This code uses a Monte Carlo Tree Search algorithm to find the best next token in a sequence. For each token it generates few rollouts and computes the reward and the token with the highest reward is chosen.
As a baseline a beam search code with typical sampling is also provided.
To run the code with a typical beam search run:
python3 main.py
To run the code with a look ahead beam search run, with no toxicity reward function:
python main.py --num-generations 5 --generator mcts --reward_function no-toxicity
To run the code with a look ahead beam search run, with toxicity reward function:
python main.py --num-generations 5 --generator mcts --reward_function toxicity
Critical tokens matter paper explores how individual tokens within an LLM's reasoning process can significantly impact the accuracy of its final output.
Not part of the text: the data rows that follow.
/-- What a partition's program has under way outside its tiles ends with it: Thresher calls and their decisions, Granary
requests (log entry 60). -/
def endCalls (s : State) (n : Nat) : State :=
  { s with
    thr := { s.thr with
      calls := s.thr.calls.filter (fun c => c.part != n), outs := s.thr.outs.filter (fun c => c.part != n),
      egress := s.thr.egress.filter (fun e => e.part != n) },
    grn := { s.grn with
      reqs := s.grn.reqs.filter (fun r => r.part != n),
      stores := s.grn.stores.filter (fun r => r.part != n || r.resp.isSome) } }

/-- The collective instances that `gone` names end without ABORT: their slots and unfinished receipts go with them (R279). -/
def dropColls (s : State) (gone : PavInst → Bool) : State :=
  let names := (s.pav.insts.filter gone).map (fun i => (i.comm, i.seq))
  { s with
    pav := { s.pav with
      insts := s.pav.insts.filter (fun i => !gone i),
      slots := s.pav.slots.filter (fun x => !names.contains (x.comm, x.seq)),
      ins := s.pav.ins.filter (fun x => !names.contains (x.comm, x.seq)) } }

/-- The dispatch, EMBAG, ROWUPD and collective instances of a partition end (R369). -/
def endInstances (s : State) (n : Nat) : State :=
  endCalls (dropInsts (dropColls s (fun i => i.part == n)) (fun i => i.part == n)) n

/-- The instances that a step opened end with it (log entry 60). -/
def endStepInstances (s : State) (n step : Nat) : State :=
  dropInsts (dropColls s (fun i => i.part == n && i.step == step))
    (fun i => i.part == n && i.step == step)

/-- One step of a partition ends with an error code: completion, counters, events and records. -/
def endStep (s : State) (n : Nat) (st : Step) (code : Nat) (refused : Bool) : State :=
  let s := writeDigests s n st true
  let s := leaveWindow (writeStepRecord s n (charged s st) code refused) st
  let s := if refused then evt (incSat s (pgDev + 0x5C) 1) pgDev 4 else evt (incSat s (pgDev + 0x58) 1) pgDev 3
  let cyc := if st.startAclk = 0 then 0 else s.clk.aclk - st.startAclk
  completeEntry s st.qp st.ent code st.num cyc

/-- The partition's first error code is kept for the Health Summary Record (R427). -/
def noteError (s : State) (n code : Nat) : State :=
  let p := getPart s n
  if p.firstError = 0 then setPart s n { p with firstError := code } else s

/-- The tokens whose combined vectors a counter of a tile awaits: instance and low TOKEN bits (R297). -/
def shTokens (s : State) (t k : Nat) : List (Nat × Nat × Nat) :=
  s.sheaf.insts.flatMap (fun i =>
    if i.tiles.any (fun y => y.tile == t && y.ctr == k) then
      (i.staged.filter (fun x => x.tile == t && !x.done)).map (fun x => (i.comm, i.seq, x.tok))
    else [])

/-- A counter of a tile awaits a transfer that finds its staging share full (R107). -/
def awaitsStaging (s : State) (t k : Nat) : Bool :=
  s.sheaf.stageQ.any (fun q => q.tile == t && s.sheaf.insts.any (fun i =>
    i.comm == q.comm && i.seq == q.seq && i.tiles.any (fun y => y.tile == t && y.ctr == k)))

/-- A counter of a tile awaits a unit that depends on a spilled block whose read-back is under way (R108). -/
def awaitsReadback (s : State) (t k : Nat) : Bool :=
  s.sheaf.spills.any (fun g => g.wanted && (shTokens s t k).any (fun x =>
    x.1 == g.comm && x.2.1 == g.seq && (g.staged.contains x.2.2 || (g.accums.map (fun a => a % 65536)).contains x.2.2)))

/-- The stall cause of an instance's waits: PAV_WAIT for a tree or its decision, PEER_SYNC otherwise (R179, R266). -/
def pavCause (i : PavInst) : Nat := if i.eligible ∧ (i.alg = none ∨ i.alg = some 0) then 8 else 6

/-- The stall cause of the pending unit of a tile's wait on a counter of its foreground (R22, R179, R252, R253), from what is
under way for it; with nothing under way yet, that of a unit of another device. -/
def waitCause (s : State) (t k : Nat) : Nat :=
  let c := (getTile s t).fg
  let x := getCtr c k
  if x.kind ≠ 0 ∨ awaitsStaging s t k then 7
  else if awaitsReadback s t k then 1
  else if s.atom.fences.any (fun f => f.tile == t && !f.bg && f.ctr == k) then 5
  else
    match s.atom.groups.find? (fun g => g.tile == t && !g.bg && g.ctr == k) with
    | some g => if (s.atom.out ++ s.atom.held).any (fun r => r.reply.group == g.id && r.proto == 6) then 6 else 5
    | none =>
      match s.pav.insts.find? (fun i => i.part == c.part && i.pieces.any (fun p => p.tile == t && p.ctr == k)) with
      | some i => pavCause i
      | none =>
      if x.cause ≠ 0 then x.cause
      else
        match (inFlight s).find? (fun u => u.tile == t && !u.bg && u.ctr == k) with
        | some u => u.cause
        | none =>
          match s.grn.stores.find? (fun e => e.tile == t && !e.bg && e.ctr == k && e.resp.isNone) with
          | some e => e.cause
          | none =>
            match s.grn.reqs.find? (fun r => r.tile == t && !r.bg && r.op != 3 && r.handle == x.handleA) with
            | some r => max 1 r.cause
            | none => 6

/-- The ACLK that a tile has been held at its present wait count under a stall cause (R22): the tile's counter, the step's
record and the partition's summary. -/
def settleHold (s : State) (t cause : Nat) : State :=
  let x := getTile s t
  let h := x.fg.held
  if h = 0 ∨ cause = 0 ∨ cause > 11 then s
  else
    let i := cause - 1
    let s := inc64 (setTile s t { x with fg := { x.fg with held := 0 } }) (pgTile t + 0x60 + 8 * i) h
    let p := getPart s x.fg.part
    setPart s x.fg.part { p with
      hsrCause := p.hsrCause.set i (p.hsrCause.getD i 0 + h),
      steps := p.steps.map (fun st =>
        if st.num = x.fg.step ∧ st.phase ≠ .queued then { st with stall := st.stall.set i (st.stall.getD i 0 + h) } else st) }

/-- The holds of a partition's tiles end with no unit landed: each counts under the cause of what is pending. -/
def settleHolds (s : State) (n : Nat) : State :=
  (tilesOf (getPart s n).tiles).foldl (fun s t =>
    let c := (getTile s t).fg
    match c.waiting with
    | some (k, _) => if c.live ∧ c.part = n then settleHold s t (waitCause s t k) else s
    | none => s) s

/-- The partition's admitted step ends with an error completion and no replay (R135): where `whole`, its instances end with it. -/
def endHeadWith (whole : Bool) (s : State) (n code : Nat) : State :=
  let p := getPart s n
  match p.steps with
  | [] => noteError s n code
  | _ :: _ =>
    let s := settleHolds s n
    let s := match (getPart s n).steps.head? with
      | some st => let s := endStep s n st code false; if whole then endStepInstances s n st.num else s
      | none => s
    let s := setPart s n { getPart s n with steps := (getPart s n).steps.tail }
    noteError (endCalls (clearCtxs s n) n) n code

/-- The partition's admitted step ends with an error completion, and its instances with it. -/
def endHead (s : State) (n code : Nat) : State := endHeadWith true s n code

/-- The step of a partition that has a number ends with a code, where it is the admitted one. -/
def endStepOf (s : State) (n step code : Nat) : State :=
  match (getPart s n).steps.head? with
  | some st => if st.num = step then endHead s n code else noteError s n code
  | none => noteError s n code

/-- Every admitted and queued step of a partition ends with a code. -/
def endAll (s : State) (n code : Nat) : State :=
  let s := settleHolds s n
  let s := (getPart s n).steps.foldl (fun s st => endStep s n st code false) s
  let s := setPart s n { getPart s n with steps := [] }
  endInstances (clearCtxs s n) n

/-- A partition fault (R190, R415): every step ends with the code, its instances end, and the partition is FAULTED. -/
def partFault (s : State) (n code : Nat) : State :=
  let p := getPart s n
  if p.state = .opened ∨ p.state = .stopped then
    let s := noteError (endAll s n code) n code
    evt (incSat (setPart s n { getPart s n with state := .faulted }) (pgDev + 0x64) 1) pgDev 1
  else s

/-- A Granary's call or partition fault event (R191). -/
def grnFault (s : State) (die : Nat) (n code : Nat) : State :=
  errIn (evt s (pgGrn die) 0) (pgGrn die) code (some n) 0

/-- A grain becomes LOST: recorded, counted, and the partition faults with 0x0404 (R184, R190). -/
def loseGrain (s : State) (n ea g a : Nat) : State :=
  let w := entryW s ea
  let d := peOwner w
  let s := writeBack (setEntry s ea (peSetGrain w g 8)) ea
  let s := if pairN s (pgGrn d + 0x170) = 0 then setPair s (pgGrn d + 0x170) a else s
  let s := evt (incSat s (pgGrn d + 0xD4) 1) (pgGrn d) 2
  partFault (grnFault s d n 0x0404) n 0x0404

/-- The Granary that owns the page of a job address; die 0 where it is not mapped. -/
def ownerDie (s : State) (n a : Nat) : Nat :=
  match walk s 0 n a with
  | .page _ w => peOwner w
  | _ => 0

/-- An access meets a LOST grain: counted, and the partition faults (R190). -/
def lostAccess (s : State) (n a : Nat) : State :=
  let d := ownerDie s n a
  partFault (grnFault (incSat s (pgGrn d + 0xD4) 1) d n 0x0404) n 0x0404

/-- A clean grain is lost with its home: counted, and the partition faults (R184, R331). -/
def homeLost (s : State) (d n : Nat) : State :=
  partFault (grnFault (incSat s (pgGrn d + 0xD4) 1) d n 0x040A) n 0x040A

/-- An uncorrectable block in a grain of a mapped page, by the class of the page (R331). -/
def uncorrGrain (s : State) (n ea g a : Nat) : State :=
  let w := entryW s ea
  let d := peOwner w
  if peDirty w then loseGrain s n ea g a
  else if peHomeDev w = myDev s ∨ s.grn.down.contains (peHomeDev w) then homeLost s d n
  else
    -- refetched from the home
    let s := dropCopy (incSat (setEntry s ea (peSetGrain w g 4)) (pgGrn d + 0xC8) 1) ea g
    { s with
      grn := { s.grn with
        copies := s.grn.copies ++ [{ entry := ea, grain := g, target := 1, part := n, die := d, page := a / 0x200000 * 0x200000 }] } }

/-- What an obstacle in job memory does to the access's partition, where a tile's request met it (R190). The answer
says whether the request waits. -/
def obstacle (s : State) (t n a : Nat) (callFault' : State → Nat → State) : JobRes → State
  | .unmapped => callFault' (grnFault s (t / 60) n 0x0402) 0x0402
  | .readOnly => callFault' (grnFault s (t / 60) n 0x0403) 0x0403
  | .badTmap => partFault (grnFault s (t / 60) n 0x0405) n 0x0405
  | .lost x => lostAccess s n x
  | .uncorr ea g => uncorrGrain s n ea g a
  | _ => s

end Sys2Proof.Machine
end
The authors identify "critical tokens" that, when generated, often lead to incorrect reasoning trajectories. To address this, they propose a new method called cDPO that automatically identifies these critical tokens by comparing the generation likelihoods of models fine-tuned on positive and negative reasoning examples. By using this contrastive estimation approach, cDPO provides token-level rewards during the learning process, effectively guiding the LLM towards more accurate reasoning paths. Experiments on benchmark datasets show that cDPO improves the reasoning capabilities of various LLMs, including Llama-3 and deepseek-math.
We can use the MCTS code in this repo to generate outputs with a high reward and for each token a value is assigned. The new update color codes the tokens based on their value.